(Material for this exercise Opens)

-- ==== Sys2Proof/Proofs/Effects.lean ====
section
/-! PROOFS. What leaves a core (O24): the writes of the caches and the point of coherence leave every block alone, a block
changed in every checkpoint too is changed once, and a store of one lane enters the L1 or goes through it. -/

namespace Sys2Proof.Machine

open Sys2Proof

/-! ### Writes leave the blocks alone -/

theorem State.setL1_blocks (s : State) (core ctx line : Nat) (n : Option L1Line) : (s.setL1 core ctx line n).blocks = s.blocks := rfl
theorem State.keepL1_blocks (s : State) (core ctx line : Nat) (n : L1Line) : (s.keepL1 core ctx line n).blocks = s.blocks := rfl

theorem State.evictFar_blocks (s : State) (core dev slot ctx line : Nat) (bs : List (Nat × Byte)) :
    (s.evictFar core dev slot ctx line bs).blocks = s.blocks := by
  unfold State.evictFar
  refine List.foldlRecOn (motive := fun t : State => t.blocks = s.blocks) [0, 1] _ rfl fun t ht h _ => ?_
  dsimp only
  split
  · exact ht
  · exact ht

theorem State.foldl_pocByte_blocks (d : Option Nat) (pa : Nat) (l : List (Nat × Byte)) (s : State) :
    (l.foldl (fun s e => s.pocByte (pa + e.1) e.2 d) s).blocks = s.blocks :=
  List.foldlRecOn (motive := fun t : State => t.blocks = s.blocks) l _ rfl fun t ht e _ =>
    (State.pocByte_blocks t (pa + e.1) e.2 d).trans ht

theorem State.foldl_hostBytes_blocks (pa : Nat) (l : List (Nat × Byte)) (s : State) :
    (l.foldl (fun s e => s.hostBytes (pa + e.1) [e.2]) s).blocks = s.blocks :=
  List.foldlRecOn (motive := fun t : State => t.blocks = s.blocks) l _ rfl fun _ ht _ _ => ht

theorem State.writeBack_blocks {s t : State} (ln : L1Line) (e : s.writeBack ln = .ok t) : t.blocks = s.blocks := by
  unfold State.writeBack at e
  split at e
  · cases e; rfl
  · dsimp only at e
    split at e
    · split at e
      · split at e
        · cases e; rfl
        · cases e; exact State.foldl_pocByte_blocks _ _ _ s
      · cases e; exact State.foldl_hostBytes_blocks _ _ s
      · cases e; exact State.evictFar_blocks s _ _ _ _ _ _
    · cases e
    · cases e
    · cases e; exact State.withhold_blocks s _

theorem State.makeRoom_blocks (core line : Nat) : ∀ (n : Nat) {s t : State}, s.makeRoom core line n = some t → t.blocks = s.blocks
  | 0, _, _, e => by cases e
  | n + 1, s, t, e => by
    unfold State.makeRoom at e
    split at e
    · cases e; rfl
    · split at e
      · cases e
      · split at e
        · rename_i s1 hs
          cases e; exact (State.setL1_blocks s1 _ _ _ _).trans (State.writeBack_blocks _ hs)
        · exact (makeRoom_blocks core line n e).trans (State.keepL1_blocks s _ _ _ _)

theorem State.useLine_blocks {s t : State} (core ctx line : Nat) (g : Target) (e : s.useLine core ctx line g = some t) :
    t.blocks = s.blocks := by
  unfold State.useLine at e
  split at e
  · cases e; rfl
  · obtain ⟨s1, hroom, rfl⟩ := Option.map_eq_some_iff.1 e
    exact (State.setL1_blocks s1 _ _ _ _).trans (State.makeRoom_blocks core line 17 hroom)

(Material for this exercise Closes)

Work task – Among the entries above, how many lines hold the string "List"? Respond with nothing but the number.

Exercise solution – 6